Para evitar ruídos, Dilma centralizará no Planalto relação com o Congresso

Por Painel

Quem manda aqui Dilma Rousseff e o Planalto passarão a centralizar as negociações entre o governo e o Congresso para evitar novas crises com os parlamentares em 2015. A presidente determinou que as articulações feitas por seus ministros com a Câmara e o Senado passem pelo crivo da Secretaria de Relações Institucionais em todas as ocasiões. O objetivo é evitar desgaste caso algum ministro prometa ao Congresso mais do que deveria, e a presidente precise vetar textos aprovados no plenário.

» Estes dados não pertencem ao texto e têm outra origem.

-- ==== Sys2Proof/Machine/Access.lean ====
section
/-!
DEFINITION. Machine/Access.lean: reads with their effects, what an address names for an access, and the commands that are register
accesses (R32, R111 to R119, R123, R188, R201, R203, R365).
-/

namespace Sys2Proof.Machine

/-- What an access finds at an address: a place with the kind of the address, or the FAB_ERR_STAT bit of its refusal. -/
inductive Found_ where
  | at_ (p : Place) (k : WKind)
  | bad (f : Fld)
  deriving DecidableEq, Repr, Inhabited

/-- What an address names (R32, R113). The alias addresses that R113 counts as unmapped are those of registers: a word of the Timed Action
Table or of the NV window is found at its aliases too, where a read returns it and a write is refused (R112). (log 121 DESIGN CHOICE) -/
def locate (a : Word) : Found_ :=
  let k := aliasOf a
  if a.toNat % 4 != 0 then .bad F.FAB_ERR_STAT_MISALIGNED
  else if k == .both then .bad F.FAB_ERR_STAT_ALIAS_BOTH
  else match placeAt (baseOf a) with
    | none => .bad F.FAB_ERR_STAT_UNMAPPED
    | some (.reg r i) => if k != .plain && !r.setClr then .bad F.FAB_ERR_STAT_UNMAPPED else .at_ (.reg r i) k
    | some p => .at_ p k

/-- The upper half of a register pair (R118), as an index offset within the same register for a CAN buffer. -/
def highOf (r : RegId) (i : Nat) : Option (RegId × Nat) :=
  match r with
  | .CAN_TXREQ_LO => some (.CAN_TXREQ_HI, i) | .CDL_LAST_TIME_LO => some (.CDL_LAST_TIME_HI, i)
  | .CMP_LAST_TIME_LO => some (.CMP_LAST_TIME_HI, i) | .GATE_FLT_MASK_LO => some (.GATE_FLT_MASK_HI, i)
  | .GATE_FLT_TIME_LO => some (.GATE_FLT_TIME_HI, i) | .LAMP_NEXT_LO => some (.LAMP_NEXT_HI, i)
  | .MER_GM_ID_LO => some (.MER_GM_ID_HI, i) | .MER_SET_LO => some (.MER_SET_HI, i)
  | .MER_TIME_LO => some (.MER_TIME_HI, i) | .SYS_SERIAL_LO => some (.SYS_SERIAL_HI, i)
  | .CAN_MB => if i % 24 == 2 then some (.CAN_MB, i + 1) else none
  | _ => none

/-- The initiator code of R123; an engine has none. -/
def initCode : Initiator → Option Nat
  | .pairA => some 0 | .pairB => some 1 | .interp => some 2 | .ethMover => some 3 | .canMover => some 4 | .mailboxes => some 5
  | .engine _ => none

namespace State

/-! ## Reads -/

/-- The latches change. -/
def setLatches (s : State) (l : List Latch) : State := { s with hst := { s.hst with latches := l } }

/-- A lock on a receive buffer ends (R365, R366): by a read of LASTW it clears FULL; a frame lost meanwhile sets MSG_LOST. -/
def unlockMb (s : State) (c k : Nat) (read : Bool) : State :=
  let s := s.setMb0 c k 3 3 0
  let s := if read then s.setMb0 c k 2 2 0 else s
  let s := if (s.canR c).lostWait.contains k then s.setMb0 c k 4 4 1 else s
  s.updCan c fun r => { r with locks := r.locks.set k none, lostWait := r.lostWait.filter (· != k) }

/-- What a read of a CAN buffer word does to the lock of a receive buffer (R365). (log 42 DEDUCED) -/
def mbRead (s : State) (c k w : Nat) : State :=
  if s.mbCode c k != 1 then s
  else if w == 0 then
    if s.mb0 c k 2 2 == 1 && !s.mbLocked c k then
      (s.setMb0 c k 3 3 1).updCan c fun r => { r with locks := r.locks.set k (some s.tick) }
    else s
  else if w == s.mb0 c k 28 24 && s.mbLocked c k then s.unlockMb c k true
  else s

/-- The engine memory word at LE_MADDR is read (R203); beyond the memory nothing is stated. (log 36 DEDUCED) -/
def memRead (s : State) (e : Nat) : Word × State :=
  let a := s.fld F.LE_MADDR_ADDR e
  let prog := s.on F.LE_MADDR_SPACE e
  let (v, s) :=
    if a < (if prog then progSize e else dataSize e) then
      (Store.get zeroMem (if prog then (s.engine e).prog else (s.engine e).data) a, s)
    else s.freeWord
  (v, s.setF F.LE_MADDR_ADDR ((a + 1) % 8192) e)

/-- The register with its RC fields cleared (R3). (log 42 DEDUCED) -/
def clearRc (s : State) (r : RegId) (i : Nat) : State :=
  let m := r.fields.foldl (fun w f => if f.acc == .rc then w ||| maskOf f.hi f.lo else w) 0
  if m == 0 then s else s.wr r (s.rd r i &&& ~~~m) i

/-- A read of a register by an initiator (R3, R118, R365): its value, and the state after the effects of reading it. (log 42 DEDUCED) -/
def readReg (s : State) (by_ : Initiator) (r : RegId) (i : Nat) : Word × State :=
  if r == .LE_MDATA then s.memRead i
  else
    let addr := r.addr i
    match s.hst.latches.find? fun l => l.by_ == by_ && l.addr == addr with
    | some l => (l.value, s.setLatches (s.hst.latches.filter fun x => !(x.by_ == by_ && x.addr == addr)))
    | none =>
      let v := s.view r i
      let s := match highOf r i with
        | some (h, j) =>
          let a := h.addr j
          s.setLatches (⟨by_, a, s.view h j⟩ :: s.hst.latches.filter fun x => !(x.by_ == by_ && x.addr == a))
        | none => s
      let s := if r == .CAN_MB then s.mbRead (i / 1536) (i / 24 % 64) (i % 24) else s
      (v, s.clearRc r i)

/-- A word of the NV store below the logs (R445, R446, R497): the content of the boot record and of the Candle region is not specified. (log 105 DEDUCED) -/
def nvWord (s : State) (w : Nat) : Word × State :=
  if w < 0x400 || (0x10000 ≤ w && w < 0x20000) then s.freeWord else (Store.get zeroMem s.nv.mem w, s)

/-- A read at a place. -/
def readPlace (s : State) (by_ : Initiator) : Place → Word × State
  | .reg r i => s.readReg by_ r i
  | .tat w => (Store.get zeroMem s.lamp.tat w, s)
  | .nv w => s.nvWord w

/-- A refused read (R113): a fabric error with its response; the interpreter's command has a reply instead. -/
def readErr (s : State) (by_ : Initiator) (f : Fld) (a : Word) : State :=
  if by_ == .interp then s else (s.fabErr (initCode by_) f a.toNat).emit (.readErr by_ a)

/-- A read at an address: none where it is refused (R113), which an initiator other than the interpreter sees as a fabric error. -/
def readAddr (s : State) (by_ : Initiator) (a : Word) : Option Word × State :=
  match locate a with
  | .at_ p _ => let (v, s) := s.readPlace by_ p; (some v, s)
  | .bad f => (none, s.readErr by_ f a)

/-- A read over the fabric at an address comes through after its replays, or not at all (R24, R25). -/
def fetch (s : State) (q : Rd) (a : Nat) : State × Bool := s.transfer (initCode q.by_) a q.fails

/-- A read of a register by an initiator over the fabric (R24): where the transfer fails for good it has no effect. -/
def readOver (s : State) (q : Rd) (r : RegId) (i : Nat) : State :=
  let (s, came) := s.fetch q (r.addr i)
  if came then (s.readReg q.by_ r i).2 else s

/-! ## Writes at an address -/

/-- Writes of one cycle at an address (R112, R113): each is refused where the address names no register that takes register writes. -/
def writeAddr (s : State) (a : Word) (l : List (Req × Nat)) (hwSet : Word) (opt : WOpt) : State × List Verdict :=
  let base := wd (baseOf a)
  let refuse := fun (f : Fld) =>
    (s.forL l fun x s =>
      s.writeErr x.1.who (if x.1.kind == .both && f != F.FAB_ERR_STAT_MISALIGNED then F.FAB_ERR_STAT_ALIAS_BOTH else f) a.toNat,
      l.map fun _ => Verdict.refused (ans cBAD_PARAM))
  match locate base with
  | .bad f => refuse f
  | .at_ (.reg r i) _ => s.cycle r i l hwSet opt
  | .at_ _ _ => refuse F.FAB_ERR_STAT_RO_WINDOW

end State

/-! ## Meanings -/

/-- REGISTER_WRITE (R30): the writes that reach the register at an address in one cycle, each of its own kind. -/
def execRegisterWrite (addr : Word) (c : WCycle) (s : State) : Host.Outcome State Fault Refusal :=
  let s := s.elapse c.dt
  let role := (c.ws.filterMap fun w => match w.who with | .host r => some r | _ => none).head?
  endWith (s.writeAddr addr (c.ws.map fun w => (reqOf w, State.failsOf w)) c.hwSet ⟨role.map byRole, false, 1⟩).1

/-- RC_COUNTER_READ (R119): each initiator receives the value, the RC fields clear once and then hold what the hardware counts in each of
them in the same cycle (`hwInc`, in the order of the fields; in GATE_RT_MAX the greatest time it measures). -/
def execRcCounterRead (dt : Nat) (addr : Word) (by_ : List Rd) (hwInc : List Nat) (s : State) :
    Host.Outcome State Fault Refusal :=
  let s := s.elapse dt
  let s := by_.foldl (fun s q => if q.fails == 0 then s else (s.fetch q addr.toNat).1) s
  let came := (by_.filter fun q => q.fails < 4).map fun q => q.by_
  match locate addr with
  | .at_ (.reg r i) _ =>
    let s := if came.isEmpty then s else (s.readReg (came.headD .interp) r i).2
    let rcs := r.fields.filter fun f => f.acc == .rc
    endWith (s.forN rcs.length fun k s =>
      let f := nth rcs k
      let n := if r == .GATE_RT_MAX then max (s.fld f i) (nth hwInc k) else s.fld f i + nth hwInc k
      s.setF f (min n (2 ^ (f.hi + 1 - f.lo) - 1)) i)
  | .at_ _ _ => endWith s
  | .bad f => endWith (s.forL came fun b s => s.readErr b f addr)

/-- PAIR_LO_READ (R118): the upper half is latched for the initiator. -/
def execPairLoRead (dt : Nat) (addr : Word) (by_ : Rd) (s : State) : Host.Outcome State Fault Refusal :=
  let (s, came) := (s.elapse dt).fetch by_ addr.toNat
  endWith (if came then (s.readAddr by_.by_ addr).2 else s)

/-- BR_COMMIT (R158). -/
def execBrCommit (b : Fin 8) (c : WCycle) (s : State) : Host.Outcome State Fault Refusal := endWith (s.cycleAt .BR_COMMIT b c)

/-- AX_TUNE_COMMIT (R226). -/
def execAxTuneCommit (a : Fin 4) (c : WCycle) (s : State) : Host.Outcome State Fault Refusal :=
  endWith (s.cycleAt .AX_TUNE_COMMIT a c)

/-- PWM_CTRL_RUN_WRITE (R153, R177). -/
def execPwmCtrlRunWrite (c : WCycle) (s : State) : Host.Outcome State Fault Refusal := endWith (s.cycleAt .PWM_CTRL 0 c)

/-- LE_CTRL_CHECK (R192): the static check starts. -/
def execLeCtrlCheck (e : Fin 10) (c : WCycle) (s : State) : Host.Outcome State Fault Refusal := endWith (s.cycleAt .LE_CTRL e c)

/-- LE_CTRL_RUN_WRITE (R197, R199): setting RUN runs the schedule check, clearing it stops the engine. -/
def execLeCtrlRunWrite (e : Fin 10) (c : WCycle) (s : State) : Host.Outcome State Fault Refusal :=
  endWith (s.cycleAt .LE_CTRL e.val c)

/-- LE_MDATA_ACCESS (R203). -/
def execLeMdataAccess (e : Fin 10) (dt : Nat) (access : MAccess) (s : State) : Host.Outcome State Fault Refusal :=
  let s := s.elapse dt
  match access with
  | .read by_ => endWith (s.readOver by_ .LE_MDATA e)
  | .write ws => endWith (s.cycleAt .LE_MDATA e ⟨0, ws, 0⟩)

/-- EN_POS_WRITE (R132). -/
def execEnPosWrite (ch : Fin 4) (c : WCycle) (s : State) : Host.Outcome State Fault Refusal := endWith (s.cycleAt .EN_POS ch c)

/-- EN_CFG_CHANGE (R126): a write to a mode or setup register of an encoder channel. (log 72 DEDUCED) -/
def execEnCfgChange (ch : Fin 4) (reg : EnSetup) (c : WCycle) (s : State) : Host.Outcome State Fault Refusal :=
  let r : RegId := match reg with
    | .cfg => .EN_CFG | .cpr => .EN_CPR | .idxCfg => .EN_IDX_CFG | .ssiCfg => .EN_SSI_CFG | .ssiTim => .EN_SSI_TIM
  endWith (s.cycleAt r ch c)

Pisando em ovos Coordenadores da campanha de Arlindo Chinaglia (PT-SP) à presidência da Câmara articulam um almoço amanhã com líderes e ministros da base aliada em apoio ao petista. Os chefes da Esplanada ainda hesitam em comparecer.

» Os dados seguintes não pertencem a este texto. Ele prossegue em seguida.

/-- The next PDU that connection c produces (R428, R430). (log 101 DEDUCED) -/
def producePdu (s : State) (c : Nat) : List Word × State :=
  let (v0, s) := s.permilleSafe 0
  let (v1, s) := s.permilleSafe 1
  let x := s.conn c
  let w1 := wd (x.txSeq % 65536 + s.connWd c * 65536)
  let w2 := wd (b2n (s.fld F.LAN_CONN_STAT_STATE c == 1) * 2 ^ 16 + b2n s.nonsafe * 2 ^ 17)
  let d0 := wd (b2n s.stoOn + 2 * b2n s.lan.ss1.isSome + 4 * b2n s.slsDemand + 8 * b2n s.braked + 16 * b2n (!s.flt.latched.isEmpty))
  let ws := [s.parConn c 0, w1, w2, d0, wd (v0 + v1 * 65536)]
  (ws ++ [lanCrc (s.parConn c 0) ws], s)

/-- PDUs of this kind reach the safety layer: Constellation frames only with MEM_CFG.EN set (R346). (log 101 DEDUCED) -/
def hearsPdu (s : State) : PduSrc → Bool
  | .constellation _ => s.on F.MEM_CFG_EN
  | _ => true

/-- A safety PDU leaves over its transport (R428): as the payload of a Constellation frame of TYPE 5 (R347), or by itself. -/
def sendPdu (s : State) (c : Nat) (pdu : List Word) : State :=
  if s.pduVia c == 0 then
    let (ws, s) := s.frame 5 false pdu
    s.emit (.safetyFrame s.ethHead c ws)
  else s.emit (.safetyPdu c pdu)

/-- A PDU may go by the transport of connection c: a Constellation frame asks for MEM_CFG.EN (R346), and none is sent in QUARANTINE
(R81). (log 101 DEDUCED) -/
def pduWay (s : State) (c : Nat) : Bool := s.pduVia c != 0 || (s.on F.MEM_CFG_EN && s.dev != dQUARANTINE)

/-! ## Lockstep (R432 to R435) -/

/-- For how long a STO input must be low to be accepted (R55, R418): 20 µs, or 1.2 ms where STO_PULSE_TOL is ON. -/
def stoLowTime (s : State) : Nat := ticksPerUs * (if s.sw.testBit 7 then 1200 else 20)

/-- A pair runs split. -/
def splitPair (s : State) (b : Bool) : Bool := s.on (if b then F.SYS_STATE_SPLIT_B else F.SYS_STATE_SPLIT_A)

/-- A mismatch on a bus output, or what counts as one (R433, R434); the pair restarts at once from its checkpoint. (log 102 DEDUCED) -/
def pairMismatch (s : State) (b : Bool) : State :=
  let again := match s.lan.mismatch with | some t => decide (s.tick ≤ t + 60 * ticksPerS) | none => false
  let s := { s with lan := { s.lan with mismatch := some s.tick } }
  let s := s.raise (if b then 0x5031 else 0x5030) 7 []
  let s := if again then s.raise 0x5033 7 [] else s
  if b then s.replanAbandon.replanResume else s

end State

/-! ## Meanings -/

/-- STO_LOW_ACCEPTED (R418, R419): the level of a channel has been low for `held` ticks; one shorter than its filter is a test pulse,
which is ignored. (log 97 DEDUCED) -/
def execStoLowAccepted (dt : Nat) (chB : Bool) (held : Nat) (s : State) : Host.Outcome State Fault Refusal :=
  if held < s.stoLowTime then endWith (s.elapse dt)
  else
  let s := (s.elapse dt).setBit F.LAN_STO_IN_RAW (b2n chB) false
  if !s.fbit F.LAN_STO_IN_REL (b2n chB) then endWith s
  else
    let s := (s.setBit F.LAN_STO_IN_REL (b2n chB) false).stoCompare
    endWith ((s.bump F.LAN_DEMAND_CNT_COUNT).raise 0x5005 7 [wd (b2n chB)]).funcDemand

/-- STO_RELEASE_ACCEPTED (R418, R420): the level of a channel has been high for `held` ticks; one held for 10 ms requests release, which
releases nothing by itself. (log 97 DEDUCED) -/
def execStoReleaseAccepted (dt : Nat) (chB : Bool) (held : Nat) (s : State) : Host.Outcome State Fault Refusal :=
  if held < 10 * ticksPerMs then endWith (s.elapse dt)
  else
  let s := (s.elapse dt).setBit F.LAN_STO_IN_RAW (b2n chB) true
  endWith (s.setBit F.LAN_STO_IN_REL (b2n chB) true).stoCompare

/-- STO_DISCREPANCY (R419, R435): the channels have differed for longer than STO_DISC. -/
def execStoDiscrepancy (dt : Nat) (s : State) : Host.Outcome State Fault Refusal :=
  let s := s.elapse dt
  match s.lan.diffSince with
  | none => endWith s
  | some t =>
    if s.nonsafe || s.on F.LAN_STAT_DISC then endWith s
    else
      let s := s.elapseTo (t + bitsOf (s.par 5) 31 16 * ticksPerMs + 1)
      let s := { s with lan := { s.lan with bothSince := false } }
      endWith ((s.setF F.LAN_STAT_DISC 1).raise 0x5004 7 [])

/-- SAFE_SPEED_UPDATE (R417, R422, R423): the evaluation, 1 ms after the one before. -/
def execSafeSpeedUpdate (dt : Nat) (s : State) : Host.Outcome State Fault Refusal :=
  let s := s.elapseFrom dt (s.lan.updAt + ticksPerMs)
  let s := { s with lan := { s.lan with updAt := s.tick } }.forN 4 fun n s => s.safeSpeed n
  let s := s.slsTrack.ss1Check
  endWith (s.forN 4 fun n s => s.speedLimits n)

/-- SS1_END (R422): STO follows when every axis is at SS1_ZERO, otherwise at SS1_TMAX. (log 98 DEDUCED) -/
def execSs1End (dt : Nat) (s : State) : Host.Outcome State Fault Refusal :=
  let s := s.elapse dt
  match s.lan.ss1 with
  | none => endWith s
  | some q =>
    let zero := (s.par 7).toInt
    let still := (upTo 4).all fun n =>
      !nth q.axes n || (match s.safeOf n with | some v => decide ((v.natAbs : Int) ≤ zero) | none => false)
    if still then endWith s.stoTake
    else
      let s := s.elapseTo (q.t0 + bitsOf (s.par 6) 31 16 * 10 * ticksPerMs)
      endWith (s.raise 0x5007 7 []).stoTake

/-- VDC_LO_COMPARE (R416): bits arrive, and 1 ms after the comparison before the fast value of each running bridge's DC link is compared;
the tenth comparison below VDC_LO in a row raises the fault. -/
def execVdcLoCompare (dt : Nat) (bits : List (List Bool)) (s : State) : Host.Outcome State Fault Refusal :=
  let s := s.elapseFrom dt (s.lan.cmpAt + ticksPerMs)
  endWith (({ s with lan := { s.lan with cmpAt := s.tick } }.sdFeedAll bits).forN 8 fun b s =>
    let (v, s) := s.fastLink b
    let below := s.running b && s.envValid && v.any fun v => decide (v < s.sg .LAN_ENV_VDC_LO b)
    let n := if below then min (nth s.lan.vdcLow b + 1) 11 else 0
    let s := { s with lan := { s.lan with vdcLow := s.lan.vdcLow.set b n } }
    if n == 10 then s.raise 0x500D (s.fld F.BR_CFG_AXIS b) [wd b] else s)

/-- SBC_TEST_PULSE (R426): each output is switched off for 500 µs in turn; ok says that it turned off. (log 100 DEDUCED) -/
def execSbcTestPulse (dt : Nat) (okA okB : Bool) (s : State) : Host.Outcome State Fault Refusal :=
  let s := (s.elapse dt).brakeEval
  if s.fld F.LAN_SBC_ON != 3 || s.nonsafe then endWith s
  else
    let s := s.elapseTo (s.lan.sbcTestAt + bitsOf (s.par 9) 15 0 * ticksPerS)
    let s := { s with lan := { s.lan with sbcTestAt := s.tick } }
    let s := s.elapse (500 * ticksPerUs)
    if !okA then endWith (s.sbcFault false)
    else
      let s := s.elapse (500 * ticksPerUs)
      endWith (if okB then s else s.sbcFault true)

/-- SBC_OUTPUT_FAULT (R426, R435): the read-back of an output commanded off changes: one that reads energised is a fault, whose cause
has gone once it reads de-energised again. (log 100 DEDUCED) -/
def execSbcOutputFault (dt : Nat) (outB energised : Bool) (s : State) : Host.Outcome State Fault Refusal :=
  let s := (s.elapse dt).brakeEval
  let k := b2n outB
  if s.fbit F.LAN_SBC_ON k || nth s.lan.sbcPin k == energised then endWith s
  else if energised then endWith (s.sbcFault outB)
  else endWith { s with lan := { s.lan with sbcPin := s.lan.sbcPin.set k false } }

/-- SAFETY_PDU_TX (R74, R428, R430): a producer sends every WD/4, rounded down to 250 µs, once BOOT has started its links. -/
def execSafetyPduTx (dt : Nat) (conn : Fin 8) (out : Moved) (s : State) : Host.Outcome State Fault Refusal :=
  let s := s.elapse dt
  if !s.linked || !s.produces conn || !s.pduWay conn then endWith s
  else
    let s := match (s.conn conn).txAt with
      | some t => s.elapseTo (t + s.connWd conn * ticksPerMs / 4 / (250 * ticksPerUs) * (250 * ticksPerUs))
      | none => s
    let (ws, s) := s.producePdu conn
    let s := s.updConn conn fun x => { x with txSeq := (x.txSeq + 1) % 65536, txAt := some s.tick }
    endWith (s.through (if s.pduVia conn < 2 then 3 else 4) out fun s => s.sendPdu conn ws)

/-- SAFETY_PDU_RX (R428 to R431, R435): a consumed PDU is checked and its permits taken; a PDU of no connection, or of a
device that ignores consuming connections, changes nothing, nor does one before BOOT has started the links (R74), nor a Constellation frame
with MEM_CFG.EN clear (R346). (log 101 DEDUCED) -/
def execSafetyPduRx (dt : Nat) (src : PduSrc) (pdu : List Word) (moved : Moved) (s : State) : Host.Outcome State Fault Refusal :=
  let s := s.elapse dt
  if !s.linked || !s.hearsPdu src then endWith s else
  endWith <| s.through (match src with | .can _ _ _ => 4 | _ => 3) moved fun s =>
  let mine := s.consuming.filter fun c => s.fromPeer c src
  match (mine.find? fun c => s.parConn c 0 == nth pdu 0).or mine.head? with
  | none => s
  | some c => s.consumePdu c pdu

/-- SAFETY_WD_EXPIRY (R429, R431): no accepted PDU for WD; one in the tick in which WD expires would have been in time. -/
def execSafetyWdExpiry (conn : Fin 8) (s : State) : Host.Outcome State Fault Refusal :=
  if s.fld F.LAN_CONN_STAT_STATE conn != 2 || !s.consuming.contains conn.val then endWith s
  else endWith ((s.elapseTo ((s.conn conn).lastAt + s.connWd conn * ticksPerMs + 1)).failSafe conn)

/-- The least time between two digests of a pair: digest points every 10 ms, each compared within 40 µs (R432). -/
abbrev digestGap : Nat := 10 * ticksPerMs - 40 * ticksPerUs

Desigual O PR tem se queixado de pressão sobre o ministro Antônio Carlos Rodrigues (Transportes) para que a bancada apoie Chinaglia. “Estão cobrando uma fatura maior da gente do que do PRB e do PP”, diz um deputado.

Mapa da mina Aliados de Eduardo Cunha (RJ) contam 330 votos “certos” no peemedebista. O grupo tem cadernos detalhando como cada deputado pretende votar, divididos por partido e Estado. Os indecisos não somam 60.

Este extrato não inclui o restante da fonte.